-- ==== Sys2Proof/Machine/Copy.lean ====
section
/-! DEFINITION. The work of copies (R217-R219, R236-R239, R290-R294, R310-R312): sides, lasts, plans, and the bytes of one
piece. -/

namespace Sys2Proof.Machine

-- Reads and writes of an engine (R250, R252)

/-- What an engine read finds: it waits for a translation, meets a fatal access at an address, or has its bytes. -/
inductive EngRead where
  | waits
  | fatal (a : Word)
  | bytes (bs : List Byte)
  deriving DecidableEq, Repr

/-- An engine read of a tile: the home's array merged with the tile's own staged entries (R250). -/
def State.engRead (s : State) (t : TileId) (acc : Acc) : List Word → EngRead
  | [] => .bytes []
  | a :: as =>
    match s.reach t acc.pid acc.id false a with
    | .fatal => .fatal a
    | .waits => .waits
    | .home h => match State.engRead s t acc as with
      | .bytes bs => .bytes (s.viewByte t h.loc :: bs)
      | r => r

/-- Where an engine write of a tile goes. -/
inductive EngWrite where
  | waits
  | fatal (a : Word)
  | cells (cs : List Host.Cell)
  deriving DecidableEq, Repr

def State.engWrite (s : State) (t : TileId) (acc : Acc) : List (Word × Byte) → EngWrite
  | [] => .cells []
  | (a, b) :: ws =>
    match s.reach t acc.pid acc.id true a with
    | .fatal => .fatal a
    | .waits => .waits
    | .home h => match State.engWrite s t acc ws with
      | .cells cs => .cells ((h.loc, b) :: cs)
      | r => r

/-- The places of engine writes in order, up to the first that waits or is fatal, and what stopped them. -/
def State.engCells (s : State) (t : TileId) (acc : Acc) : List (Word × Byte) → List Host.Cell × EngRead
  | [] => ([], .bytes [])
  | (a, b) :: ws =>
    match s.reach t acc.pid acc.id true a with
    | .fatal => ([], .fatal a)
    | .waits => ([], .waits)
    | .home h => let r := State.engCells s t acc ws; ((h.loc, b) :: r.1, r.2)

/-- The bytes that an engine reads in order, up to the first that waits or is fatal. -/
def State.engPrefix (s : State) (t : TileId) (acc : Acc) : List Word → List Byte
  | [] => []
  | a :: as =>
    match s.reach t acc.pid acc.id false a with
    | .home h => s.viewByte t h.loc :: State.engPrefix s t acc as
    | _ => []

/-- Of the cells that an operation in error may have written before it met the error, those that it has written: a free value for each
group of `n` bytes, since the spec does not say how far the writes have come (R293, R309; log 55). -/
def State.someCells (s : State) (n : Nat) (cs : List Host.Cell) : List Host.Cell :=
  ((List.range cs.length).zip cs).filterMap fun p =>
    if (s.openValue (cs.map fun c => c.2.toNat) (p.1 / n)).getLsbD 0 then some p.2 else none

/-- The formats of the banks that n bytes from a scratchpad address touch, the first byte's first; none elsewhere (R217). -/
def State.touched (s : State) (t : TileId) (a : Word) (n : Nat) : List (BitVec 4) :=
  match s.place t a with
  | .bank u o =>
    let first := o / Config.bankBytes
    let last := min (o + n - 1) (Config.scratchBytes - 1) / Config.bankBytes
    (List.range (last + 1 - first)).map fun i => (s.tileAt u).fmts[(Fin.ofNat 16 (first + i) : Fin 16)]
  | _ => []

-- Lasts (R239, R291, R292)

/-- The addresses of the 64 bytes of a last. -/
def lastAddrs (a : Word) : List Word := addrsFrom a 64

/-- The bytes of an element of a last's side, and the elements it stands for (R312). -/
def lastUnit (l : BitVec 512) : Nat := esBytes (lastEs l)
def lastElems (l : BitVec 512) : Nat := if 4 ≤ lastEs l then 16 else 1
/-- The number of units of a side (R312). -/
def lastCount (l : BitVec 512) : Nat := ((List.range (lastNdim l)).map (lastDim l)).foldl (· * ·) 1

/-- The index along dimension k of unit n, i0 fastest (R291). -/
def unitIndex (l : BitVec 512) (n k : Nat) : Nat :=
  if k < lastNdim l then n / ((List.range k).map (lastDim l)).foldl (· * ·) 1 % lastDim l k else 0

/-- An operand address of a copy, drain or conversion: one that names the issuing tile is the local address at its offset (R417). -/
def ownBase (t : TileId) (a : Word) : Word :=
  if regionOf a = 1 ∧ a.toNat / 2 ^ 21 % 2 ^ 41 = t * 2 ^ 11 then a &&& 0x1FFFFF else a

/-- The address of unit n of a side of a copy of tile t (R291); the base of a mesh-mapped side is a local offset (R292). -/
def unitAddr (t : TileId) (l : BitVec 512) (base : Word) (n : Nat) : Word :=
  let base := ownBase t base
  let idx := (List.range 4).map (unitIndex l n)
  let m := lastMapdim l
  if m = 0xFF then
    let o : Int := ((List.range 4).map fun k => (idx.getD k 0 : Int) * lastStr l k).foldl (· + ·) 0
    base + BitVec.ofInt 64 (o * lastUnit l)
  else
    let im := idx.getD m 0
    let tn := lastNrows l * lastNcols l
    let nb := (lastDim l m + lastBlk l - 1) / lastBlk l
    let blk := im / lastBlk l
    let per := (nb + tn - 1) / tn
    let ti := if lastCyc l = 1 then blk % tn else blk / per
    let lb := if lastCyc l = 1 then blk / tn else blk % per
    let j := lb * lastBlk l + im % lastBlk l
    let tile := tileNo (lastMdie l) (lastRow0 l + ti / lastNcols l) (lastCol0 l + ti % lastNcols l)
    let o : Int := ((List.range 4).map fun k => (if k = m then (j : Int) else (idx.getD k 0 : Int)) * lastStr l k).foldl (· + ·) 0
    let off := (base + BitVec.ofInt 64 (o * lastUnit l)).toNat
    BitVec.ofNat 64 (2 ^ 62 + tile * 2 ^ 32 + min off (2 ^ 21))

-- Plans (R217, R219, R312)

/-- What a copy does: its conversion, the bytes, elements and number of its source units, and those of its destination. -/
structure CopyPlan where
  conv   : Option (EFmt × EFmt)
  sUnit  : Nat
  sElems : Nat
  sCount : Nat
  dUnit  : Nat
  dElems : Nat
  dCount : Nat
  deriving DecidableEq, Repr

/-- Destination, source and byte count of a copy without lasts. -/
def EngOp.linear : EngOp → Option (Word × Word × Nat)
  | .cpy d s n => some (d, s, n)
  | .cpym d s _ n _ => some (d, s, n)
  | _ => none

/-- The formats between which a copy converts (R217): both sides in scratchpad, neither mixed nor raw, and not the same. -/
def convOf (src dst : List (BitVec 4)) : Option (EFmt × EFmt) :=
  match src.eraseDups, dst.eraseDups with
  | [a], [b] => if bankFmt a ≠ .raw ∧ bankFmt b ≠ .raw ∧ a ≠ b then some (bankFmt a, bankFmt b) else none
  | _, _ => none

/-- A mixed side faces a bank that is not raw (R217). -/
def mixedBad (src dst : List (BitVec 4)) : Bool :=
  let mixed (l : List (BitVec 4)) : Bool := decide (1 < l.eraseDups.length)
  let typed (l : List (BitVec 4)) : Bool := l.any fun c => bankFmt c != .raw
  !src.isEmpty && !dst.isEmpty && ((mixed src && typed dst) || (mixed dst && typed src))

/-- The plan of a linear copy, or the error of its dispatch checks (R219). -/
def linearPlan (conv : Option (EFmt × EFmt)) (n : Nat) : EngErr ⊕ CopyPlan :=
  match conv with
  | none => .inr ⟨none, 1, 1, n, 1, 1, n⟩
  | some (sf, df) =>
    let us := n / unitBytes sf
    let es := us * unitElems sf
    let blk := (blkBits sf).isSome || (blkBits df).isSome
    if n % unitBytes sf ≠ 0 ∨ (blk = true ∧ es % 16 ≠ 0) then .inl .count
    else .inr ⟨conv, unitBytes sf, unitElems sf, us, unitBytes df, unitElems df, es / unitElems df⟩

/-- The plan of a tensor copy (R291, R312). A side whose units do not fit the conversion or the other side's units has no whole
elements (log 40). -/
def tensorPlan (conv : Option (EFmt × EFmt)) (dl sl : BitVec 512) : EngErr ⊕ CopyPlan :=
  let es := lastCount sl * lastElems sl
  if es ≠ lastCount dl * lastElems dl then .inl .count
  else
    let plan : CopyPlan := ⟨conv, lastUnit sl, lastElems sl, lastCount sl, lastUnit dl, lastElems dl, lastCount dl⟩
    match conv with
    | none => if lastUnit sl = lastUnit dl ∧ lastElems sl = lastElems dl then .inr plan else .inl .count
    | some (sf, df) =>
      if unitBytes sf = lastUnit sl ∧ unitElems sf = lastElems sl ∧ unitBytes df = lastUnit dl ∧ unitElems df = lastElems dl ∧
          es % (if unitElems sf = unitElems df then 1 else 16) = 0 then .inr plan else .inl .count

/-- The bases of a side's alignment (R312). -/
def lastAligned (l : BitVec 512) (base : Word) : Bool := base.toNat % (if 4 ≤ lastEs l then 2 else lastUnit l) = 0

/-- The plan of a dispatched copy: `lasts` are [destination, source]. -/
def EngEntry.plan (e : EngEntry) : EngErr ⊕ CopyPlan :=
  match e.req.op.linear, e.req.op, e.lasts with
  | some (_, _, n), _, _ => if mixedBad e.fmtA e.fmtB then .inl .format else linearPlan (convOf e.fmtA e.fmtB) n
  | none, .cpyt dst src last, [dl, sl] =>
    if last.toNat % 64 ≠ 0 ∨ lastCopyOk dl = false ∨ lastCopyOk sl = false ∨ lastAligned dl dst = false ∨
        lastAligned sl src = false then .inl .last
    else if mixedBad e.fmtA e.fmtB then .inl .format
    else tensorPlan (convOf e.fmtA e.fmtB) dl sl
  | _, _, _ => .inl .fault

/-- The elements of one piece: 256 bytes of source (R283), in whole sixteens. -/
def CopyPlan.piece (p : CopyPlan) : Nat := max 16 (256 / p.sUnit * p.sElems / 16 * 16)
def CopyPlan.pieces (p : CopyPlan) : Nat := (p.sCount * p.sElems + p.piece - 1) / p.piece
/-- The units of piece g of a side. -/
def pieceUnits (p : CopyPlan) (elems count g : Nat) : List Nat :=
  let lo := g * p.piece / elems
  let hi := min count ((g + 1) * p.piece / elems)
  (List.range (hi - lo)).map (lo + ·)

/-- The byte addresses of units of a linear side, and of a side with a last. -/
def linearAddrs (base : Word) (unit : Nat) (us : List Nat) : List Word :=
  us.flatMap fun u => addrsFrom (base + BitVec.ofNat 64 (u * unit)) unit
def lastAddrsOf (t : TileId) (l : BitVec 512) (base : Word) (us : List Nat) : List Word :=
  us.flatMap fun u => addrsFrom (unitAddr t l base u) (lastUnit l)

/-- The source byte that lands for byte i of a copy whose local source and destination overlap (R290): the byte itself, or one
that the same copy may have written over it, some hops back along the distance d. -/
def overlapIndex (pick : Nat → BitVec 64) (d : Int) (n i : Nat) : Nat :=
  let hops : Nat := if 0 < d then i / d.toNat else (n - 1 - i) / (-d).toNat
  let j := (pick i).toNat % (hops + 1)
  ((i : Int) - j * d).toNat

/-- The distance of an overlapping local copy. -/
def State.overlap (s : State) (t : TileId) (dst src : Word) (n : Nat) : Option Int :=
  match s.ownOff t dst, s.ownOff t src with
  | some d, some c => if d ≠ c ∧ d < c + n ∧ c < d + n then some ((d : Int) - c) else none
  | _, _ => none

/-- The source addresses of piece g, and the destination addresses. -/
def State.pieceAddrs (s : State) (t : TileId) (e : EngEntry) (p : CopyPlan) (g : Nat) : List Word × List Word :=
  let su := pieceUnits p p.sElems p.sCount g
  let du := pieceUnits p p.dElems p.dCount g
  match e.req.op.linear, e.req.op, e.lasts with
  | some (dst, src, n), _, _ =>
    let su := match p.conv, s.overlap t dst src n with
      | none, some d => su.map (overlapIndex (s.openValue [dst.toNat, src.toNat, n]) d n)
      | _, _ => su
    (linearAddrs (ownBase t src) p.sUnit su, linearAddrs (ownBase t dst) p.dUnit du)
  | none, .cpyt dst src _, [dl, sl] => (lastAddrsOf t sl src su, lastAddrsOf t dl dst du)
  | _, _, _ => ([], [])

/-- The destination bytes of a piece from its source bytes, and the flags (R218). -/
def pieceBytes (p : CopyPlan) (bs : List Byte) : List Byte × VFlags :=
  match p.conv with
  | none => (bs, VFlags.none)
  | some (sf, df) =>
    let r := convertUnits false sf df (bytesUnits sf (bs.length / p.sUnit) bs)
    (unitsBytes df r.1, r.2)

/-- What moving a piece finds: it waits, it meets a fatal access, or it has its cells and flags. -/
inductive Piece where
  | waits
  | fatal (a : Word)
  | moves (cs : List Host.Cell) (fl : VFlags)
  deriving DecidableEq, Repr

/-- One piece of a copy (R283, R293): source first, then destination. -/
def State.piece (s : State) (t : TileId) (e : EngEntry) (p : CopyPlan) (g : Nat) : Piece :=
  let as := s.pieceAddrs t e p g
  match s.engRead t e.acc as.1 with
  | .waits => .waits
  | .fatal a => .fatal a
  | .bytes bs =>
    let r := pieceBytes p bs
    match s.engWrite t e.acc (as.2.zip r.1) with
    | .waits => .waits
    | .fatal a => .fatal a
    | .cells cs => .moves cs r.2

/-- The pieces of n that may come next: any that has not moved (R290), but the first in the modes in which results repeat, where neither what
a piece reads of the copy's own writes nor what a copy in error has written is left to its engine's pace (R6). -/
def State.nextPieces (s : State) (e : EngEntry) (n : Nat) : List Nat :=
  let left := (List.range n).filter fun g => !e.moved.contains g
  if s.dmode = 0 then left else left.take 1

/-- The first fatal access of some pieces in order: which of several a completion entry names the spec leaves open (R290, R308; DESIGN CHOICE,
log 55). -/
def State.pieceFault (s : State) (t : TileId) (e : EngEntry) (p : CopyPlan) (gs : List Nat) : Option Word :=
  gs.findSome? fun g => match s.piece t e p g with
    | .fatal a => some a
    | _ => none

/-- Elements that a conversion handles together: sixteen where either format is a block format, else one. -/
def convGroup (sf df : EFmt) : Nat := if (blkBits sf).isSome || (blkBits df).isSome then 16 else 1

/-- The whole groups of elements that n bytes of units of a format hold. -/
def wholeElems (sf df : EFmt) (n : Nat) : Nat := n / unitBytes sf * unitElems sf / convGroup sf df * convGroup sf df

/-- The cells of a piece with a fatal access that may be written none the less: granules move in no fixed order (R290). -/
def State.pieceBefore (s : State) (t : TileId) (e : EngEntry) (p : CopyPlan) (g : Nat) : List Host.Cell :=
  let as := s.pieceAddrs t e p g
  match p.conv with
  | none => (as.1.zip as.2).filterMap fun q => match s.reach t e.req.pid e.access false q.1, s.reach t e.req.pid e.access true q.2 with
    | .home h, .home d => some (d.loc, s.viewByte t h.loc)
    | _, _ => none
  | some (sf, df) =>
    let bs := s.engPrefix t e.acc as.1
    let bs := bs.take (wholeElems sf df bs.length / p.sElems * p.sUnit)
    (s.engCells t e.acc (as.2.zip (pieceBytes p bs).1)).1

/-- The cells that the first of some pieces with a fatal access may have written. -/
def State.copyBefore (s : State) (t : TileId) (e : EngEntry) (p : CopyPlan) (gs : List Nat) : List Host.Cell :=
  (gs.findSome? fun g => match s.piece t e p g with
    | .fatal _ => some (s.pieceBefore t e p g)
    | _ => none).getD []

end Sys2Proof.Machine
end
* * * * * * *
# Exercise
Check each line of the data above for the word "unitAddr". Report how many lines have it, and nothing else.

# Task solution
2